* ASSIGNMENT:
Once the line containing "s.recipient c r.id" is found in the records below, return it and each following line exactly, up to and including the line containing "o.content.drop 4)) true", and nothing else.

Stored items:
------------------------
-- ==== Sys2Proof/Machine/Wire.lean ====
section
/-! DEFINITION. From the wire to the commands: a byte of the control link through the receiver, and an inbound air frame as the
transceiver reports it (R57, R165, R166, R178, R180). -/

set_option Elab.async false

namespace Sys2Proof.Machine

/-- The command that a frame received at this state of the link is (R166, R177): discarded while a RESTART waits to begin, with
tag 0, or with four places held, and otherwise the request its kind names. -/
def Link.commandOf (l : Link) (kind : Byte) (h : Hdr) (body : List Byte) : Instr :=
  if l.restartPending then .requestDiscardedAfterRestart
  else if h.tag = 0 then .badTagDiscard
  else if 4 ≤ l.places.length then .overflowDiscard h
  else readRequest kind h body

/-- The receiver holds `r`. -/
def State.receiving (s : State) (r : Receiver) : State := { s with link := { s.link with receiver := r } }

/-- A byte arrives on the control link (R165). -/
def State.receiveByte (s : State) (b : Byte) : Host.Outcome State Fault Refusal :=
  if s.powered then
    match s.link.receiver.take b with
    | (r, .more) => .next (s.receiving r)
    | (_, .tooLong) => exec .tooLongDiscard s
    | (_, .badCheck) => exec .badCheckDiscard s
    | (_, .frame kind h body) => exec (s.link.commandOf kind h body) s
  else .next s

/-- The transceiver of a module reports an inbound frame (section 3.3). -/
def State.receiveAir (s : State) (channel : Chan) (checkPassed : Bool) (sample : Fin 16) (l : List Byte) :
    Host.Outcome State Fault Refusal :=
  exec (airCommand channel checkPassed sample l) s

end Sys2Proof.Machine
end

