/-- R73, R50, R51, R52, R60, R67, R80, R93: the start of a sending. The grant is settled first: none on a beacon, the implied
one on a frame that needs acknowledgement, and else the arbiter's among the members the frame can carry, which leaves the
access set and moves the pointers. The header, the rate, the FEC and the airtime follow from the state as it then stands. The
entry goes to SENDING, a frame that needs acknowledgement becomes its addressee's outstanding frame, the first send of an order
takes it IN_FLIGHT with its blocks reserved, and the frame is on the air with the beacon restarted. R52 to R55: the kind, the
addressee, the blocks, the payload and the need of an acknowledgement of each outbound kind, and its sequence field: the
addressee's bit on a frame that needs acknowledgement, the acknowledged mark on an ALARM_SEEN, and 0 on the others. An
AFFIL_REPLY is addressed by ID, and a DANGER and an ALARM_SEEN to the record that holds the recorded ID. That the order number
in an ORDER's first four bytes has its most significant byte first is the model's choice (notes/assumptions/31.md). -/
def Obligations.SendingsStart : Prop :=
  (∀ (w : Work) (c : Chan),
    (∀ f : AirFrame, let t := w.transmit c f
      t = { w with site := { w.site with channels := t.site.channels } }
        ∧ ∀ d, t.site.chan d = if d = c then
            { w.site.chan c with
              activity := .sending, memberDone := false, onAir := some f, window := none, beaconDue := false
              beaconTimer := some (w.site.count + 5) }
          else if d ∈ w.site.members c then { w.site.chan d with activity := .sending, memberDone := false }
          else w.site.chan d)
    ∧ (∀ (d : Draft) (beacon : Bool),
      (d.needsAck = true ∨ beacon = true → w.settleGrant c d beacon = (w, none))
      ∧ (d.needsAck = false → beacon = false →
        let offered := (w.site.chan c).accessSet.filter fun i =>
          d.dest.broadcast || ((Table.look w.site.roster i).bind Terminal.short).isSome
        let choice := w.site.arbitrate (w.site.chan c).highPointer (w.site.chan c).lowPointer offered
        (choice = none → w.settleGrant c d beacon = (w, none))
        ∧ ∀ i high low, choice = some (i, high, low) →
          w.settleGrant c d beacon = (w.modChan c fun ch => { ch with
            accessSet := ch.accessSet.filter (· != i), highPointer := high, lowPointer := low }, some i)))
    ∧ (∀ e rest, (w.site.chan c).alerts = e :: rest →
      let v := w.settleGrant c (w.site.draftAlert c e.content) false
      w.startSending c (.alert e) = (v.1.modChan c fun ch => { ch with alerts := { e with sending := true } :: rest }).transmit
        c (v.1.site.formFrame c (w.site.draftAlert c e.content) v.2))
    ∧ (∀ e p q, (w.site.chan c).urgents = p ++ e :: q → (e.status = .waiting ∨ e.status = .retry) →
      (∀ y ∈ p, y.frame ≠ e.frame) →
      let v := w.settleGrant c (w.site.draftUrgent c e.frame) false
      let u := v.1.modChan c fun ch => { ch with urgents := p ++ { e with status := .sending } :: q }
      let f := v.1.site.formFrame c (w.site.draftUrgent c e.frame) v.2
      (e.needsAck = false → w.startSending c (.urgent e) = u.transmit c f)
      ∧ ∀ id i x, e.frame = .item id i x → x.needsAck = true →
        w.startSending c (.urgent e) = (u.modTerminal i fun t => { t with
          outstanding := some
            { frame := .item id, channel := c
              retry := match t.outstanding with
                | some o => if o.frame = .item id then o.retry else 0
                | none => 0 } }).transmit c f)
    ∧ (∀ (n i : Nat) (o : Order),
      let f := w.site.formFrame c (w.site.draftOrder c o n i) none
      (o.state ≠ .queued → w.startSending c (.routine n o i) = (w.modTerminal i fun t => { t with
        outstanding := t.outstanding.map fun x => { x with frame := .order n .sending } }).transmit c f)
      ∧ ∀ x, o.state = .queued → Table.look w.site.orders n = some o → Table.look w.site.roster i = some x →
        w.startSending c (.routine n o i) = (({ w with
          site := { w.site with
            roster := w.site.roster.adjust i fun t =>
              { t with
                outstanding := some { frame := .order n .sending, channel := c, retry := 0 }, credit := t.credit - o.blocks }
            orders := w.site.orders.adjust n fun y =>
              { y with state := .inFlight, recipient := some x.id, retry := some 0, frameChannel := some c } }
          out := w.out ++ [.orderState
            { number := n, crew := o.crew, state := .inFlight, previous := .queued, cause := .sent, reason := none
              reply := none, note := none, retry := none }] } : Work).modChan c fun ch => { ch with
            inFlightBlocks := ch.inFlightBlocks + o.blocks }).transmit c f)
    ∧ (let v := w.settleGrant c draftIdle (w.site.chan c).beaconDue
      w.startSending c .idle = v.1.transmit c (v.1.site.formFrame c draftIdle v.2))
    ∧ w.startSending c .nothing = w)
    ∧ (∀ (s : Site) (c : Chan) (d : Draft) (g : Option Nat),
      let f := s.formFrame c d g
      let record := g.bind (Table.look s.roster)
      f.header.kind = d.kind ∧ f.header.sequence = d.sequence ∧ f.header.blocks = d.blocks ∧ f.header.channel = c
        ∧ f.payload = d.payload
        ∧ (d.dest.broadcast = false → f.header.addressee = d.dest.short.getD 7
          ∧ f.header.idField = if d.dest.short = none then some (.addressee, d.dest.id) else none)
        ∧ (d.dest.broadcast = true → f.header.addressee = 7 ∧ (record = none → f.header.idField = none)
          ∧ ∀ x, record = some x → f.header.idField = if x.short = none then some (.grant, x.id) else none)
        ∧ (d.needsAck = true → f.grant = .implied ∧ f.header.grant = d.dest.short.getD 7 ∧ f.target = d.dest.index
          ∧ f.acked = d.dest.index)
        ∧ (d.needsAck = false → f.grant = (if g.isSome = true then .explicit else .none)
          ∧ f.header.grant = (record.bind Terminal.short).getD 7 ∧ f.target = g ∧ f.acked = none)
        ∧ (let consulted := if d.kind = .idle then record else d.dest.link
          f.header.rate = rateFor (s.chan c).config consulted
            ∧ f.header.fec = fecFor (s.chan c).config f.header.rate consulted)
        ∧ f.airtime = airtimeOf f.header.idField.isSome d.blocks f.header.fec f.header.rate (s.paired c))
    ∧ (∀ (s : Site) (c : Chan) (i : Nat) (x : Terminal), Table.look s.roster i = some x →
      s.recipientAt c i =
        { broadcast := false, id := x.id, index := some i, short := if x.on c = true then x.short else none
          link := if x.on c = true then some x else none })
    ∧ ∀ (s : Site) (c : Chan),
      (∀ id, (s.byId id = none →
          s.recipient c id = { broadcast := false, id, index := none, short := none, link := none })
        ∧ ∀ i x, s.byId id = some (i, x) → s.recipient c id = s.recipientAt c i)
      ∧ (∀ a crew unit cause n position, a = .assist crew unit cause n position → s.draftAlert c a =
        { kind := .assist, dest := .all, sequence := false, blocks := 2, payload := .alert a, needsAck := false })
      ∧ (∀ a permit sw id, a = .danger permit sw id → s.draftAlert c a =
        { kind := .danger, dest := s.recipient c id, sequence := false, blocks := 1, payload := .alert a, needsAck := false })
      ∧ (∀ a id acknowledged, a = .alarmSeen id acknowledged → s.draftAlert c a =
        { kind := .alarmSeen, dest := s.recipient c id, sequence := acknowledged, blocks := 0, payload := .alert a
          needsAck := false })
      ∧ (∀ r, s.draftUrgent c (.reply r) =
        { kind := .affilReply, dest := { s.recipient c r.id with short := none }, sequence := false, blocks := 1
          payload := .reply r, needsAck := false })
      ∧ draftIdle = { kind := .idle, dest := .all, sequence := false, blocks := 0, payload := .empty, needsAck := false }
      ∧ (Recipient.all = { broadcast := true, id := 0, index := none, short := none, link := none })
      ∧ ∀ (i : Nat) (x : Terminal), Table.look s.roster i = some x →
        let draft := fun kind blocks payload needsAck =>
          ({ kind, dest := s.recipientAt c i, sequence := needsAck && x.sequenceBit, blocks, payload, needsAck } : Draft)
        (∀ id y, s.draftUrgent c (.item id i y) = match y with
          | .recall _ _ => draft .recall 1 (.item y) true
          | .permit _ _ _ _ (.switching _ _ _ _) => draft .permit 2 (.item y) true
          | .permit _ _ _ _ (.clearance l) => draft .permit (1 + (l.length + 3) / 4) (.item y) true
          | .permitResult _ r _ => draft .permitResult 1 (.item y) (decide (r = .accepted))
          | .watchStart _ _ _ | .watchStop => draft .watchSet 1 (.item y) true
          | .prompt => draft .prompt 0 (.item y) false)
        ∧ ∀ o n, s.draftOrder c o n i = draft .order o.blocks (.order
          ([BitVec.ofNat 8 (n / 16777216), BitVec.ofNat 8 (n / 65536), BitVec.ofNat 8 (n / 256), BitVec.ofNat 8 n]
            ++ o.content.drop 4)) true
------------------------
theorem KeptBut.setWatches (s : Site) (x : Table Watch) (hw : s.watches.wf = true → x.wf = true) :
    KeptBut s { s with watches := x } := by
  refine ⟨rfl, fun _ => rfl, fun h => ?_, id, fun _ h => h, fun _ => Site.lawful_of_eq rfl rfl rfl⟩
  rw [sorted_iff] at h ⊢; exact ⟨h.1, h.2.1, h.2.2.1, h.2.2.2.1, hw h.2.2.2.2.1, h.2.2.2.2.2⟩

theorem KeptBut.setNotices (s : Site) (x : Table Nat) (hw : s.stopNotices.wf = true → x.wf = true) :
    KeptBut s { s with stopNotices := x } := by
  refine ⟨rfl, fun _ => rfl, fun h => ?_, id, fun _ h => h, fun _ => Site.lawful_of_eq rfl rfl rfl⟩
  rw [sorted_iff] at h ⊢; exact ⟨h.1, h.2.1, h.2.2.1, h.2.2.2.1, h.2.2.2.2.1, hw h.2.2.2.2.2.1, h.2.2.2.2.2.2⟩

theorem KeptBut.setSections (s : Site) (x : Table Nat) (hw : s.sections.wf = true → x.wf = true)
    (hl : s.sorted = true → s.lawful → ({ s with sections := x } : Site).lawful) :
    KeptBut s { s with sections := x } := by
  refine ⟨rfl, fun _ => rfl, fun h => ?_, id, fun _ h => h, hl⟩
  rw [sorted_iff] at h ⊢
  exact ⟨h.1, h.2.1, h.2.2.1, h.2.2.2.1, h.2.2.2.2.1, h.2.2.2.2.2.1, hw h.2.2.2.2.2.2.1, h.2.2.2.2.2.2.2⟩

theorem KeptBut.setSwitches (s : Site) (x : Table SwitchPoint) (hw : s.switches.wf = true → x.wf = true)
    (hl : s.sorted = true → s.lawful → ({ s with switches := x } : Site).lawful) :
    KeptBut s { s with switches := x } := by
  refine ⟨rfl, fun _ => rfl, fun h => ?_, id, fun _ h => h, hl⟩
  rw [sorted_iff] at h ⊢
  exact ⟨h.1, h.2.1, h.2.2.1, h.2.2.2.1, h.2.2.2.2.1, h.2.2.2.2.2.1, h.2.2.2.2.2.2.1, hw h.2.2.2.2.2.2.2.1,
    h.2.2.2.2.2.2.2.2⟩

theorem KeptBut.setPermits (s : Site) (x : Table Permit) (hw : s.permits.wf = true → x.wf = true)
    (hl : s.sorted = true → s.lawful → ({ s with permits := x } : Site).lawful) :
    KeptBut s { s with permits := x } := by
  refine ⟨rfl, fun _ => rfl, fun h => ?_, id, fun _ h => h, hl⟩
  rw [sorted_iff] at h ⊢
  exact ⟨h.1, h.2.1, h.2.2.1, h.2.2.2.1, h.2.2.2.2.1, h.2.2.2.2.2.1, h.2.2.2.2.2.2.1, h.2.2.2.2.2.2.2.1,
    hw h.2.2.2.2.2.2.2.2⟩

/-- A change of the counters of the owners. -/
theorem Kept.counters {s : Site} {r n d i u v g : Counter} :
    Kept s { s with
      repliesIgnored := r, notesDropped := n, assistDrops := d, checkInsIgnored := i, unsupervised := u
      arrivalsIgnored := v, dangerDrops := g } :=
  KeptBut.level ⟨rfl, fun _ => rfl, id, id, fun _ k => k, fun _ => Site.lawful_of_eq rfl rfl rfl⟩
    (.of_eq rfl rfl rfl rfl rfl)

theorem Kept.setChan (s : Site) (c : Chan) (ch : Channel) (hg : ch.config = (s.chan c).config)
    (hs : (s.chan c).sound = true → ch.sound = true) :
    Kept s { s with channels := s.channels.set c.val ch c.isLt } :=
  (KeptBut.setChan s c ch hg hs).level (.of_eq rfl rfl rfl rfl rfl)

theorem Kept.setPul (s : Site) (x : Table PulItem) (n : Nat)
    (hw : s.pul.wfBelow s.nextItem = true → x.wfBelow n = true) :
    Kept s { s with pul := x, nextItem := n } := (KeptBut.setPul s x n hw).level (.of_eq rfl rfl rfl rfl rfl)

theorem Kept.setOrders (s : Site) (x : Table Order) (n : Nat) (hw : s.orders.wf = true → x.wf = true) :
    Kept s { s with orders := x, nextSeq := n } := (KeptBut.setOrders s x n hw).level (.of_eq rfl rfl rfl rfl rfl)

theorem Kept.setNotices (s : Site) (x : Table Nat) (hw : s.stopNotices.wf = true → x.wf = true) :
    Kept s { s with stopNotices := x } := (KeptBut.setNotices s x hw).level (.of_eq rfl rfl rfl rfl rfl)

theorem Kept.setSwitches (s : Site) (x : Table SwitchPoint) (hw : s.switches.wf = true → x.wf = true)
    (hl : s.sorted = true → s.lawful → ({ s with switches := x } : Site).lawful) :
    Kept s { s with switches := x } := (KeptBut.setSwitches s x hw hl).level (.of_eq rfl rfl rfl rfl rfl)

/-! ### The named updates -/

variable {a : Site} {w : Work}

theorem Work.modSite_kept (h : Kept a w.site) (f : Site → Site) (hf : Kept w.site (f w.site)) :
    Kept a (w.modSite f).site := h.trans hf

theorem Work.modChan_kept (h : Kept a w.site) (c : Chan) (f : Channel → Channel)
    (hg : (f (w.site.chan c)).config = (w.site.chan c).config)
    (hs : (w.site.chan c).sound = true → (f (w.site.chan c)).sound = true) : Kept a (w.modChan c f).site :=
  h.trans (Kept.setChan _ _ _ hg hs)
------------------------
* RESPONSE:
        { kind := .affilReply, dest := { s.recipient c r.id with short := none }, sequence := false, blocks := 1
          payload := .reply r, needsAck := false })
      ∧ draftIdle = { kind := .idle, dest := .all, sequence := false, blocks := 0, payload := .empty, needsAck := false }
      ∧ (Recipient.all = { broadcast := true, id := 0, index := none, short := none, link := none })
      ∧ ∀ (i : Nat) (x : Terminal), Table.look s.roster i = some x →
        let draft := fun kind blocks payload needsAck =>
          ({ kind, dest := s.recipientAt c i, sequence := needsAck && x.sequenceBit, blocks, payload, needsAck } : Draft)
        (∀ id y, s.draftUrgent c (.item id i y) = match y with
          | .recall _ _ => draft .recall 1 (.item y) true
          | .permit _ _ _ _ (.switching _ _ _ _) => draft .permit 2 (.item y) true
          | .permit _ _ _ _ (.clearance l) => draft .permit (1 + (l.length + 3) / 4) (.item y) true
          | .permitResult _ r _ => draft .permitResult 1 (.item y) (decide (r = .accepted))
          | .watchStart _ _ _ | .watchStop => draft .watchSet 1 (.item y) true
          | .prompt => draft .prompt 0 (.item y) false)
        ∧ ∀ o n, s.draftOrder c o n i = draft .order o.blocks (.order
          ([BitVec.ofNat 8 (n / 16777216), BitVec.ofNat 8 (n / 65536), BitVec.ofNat 8 (n / 256), BitVec.ofNat 8 n]
            ++ o.content.drop 4)) true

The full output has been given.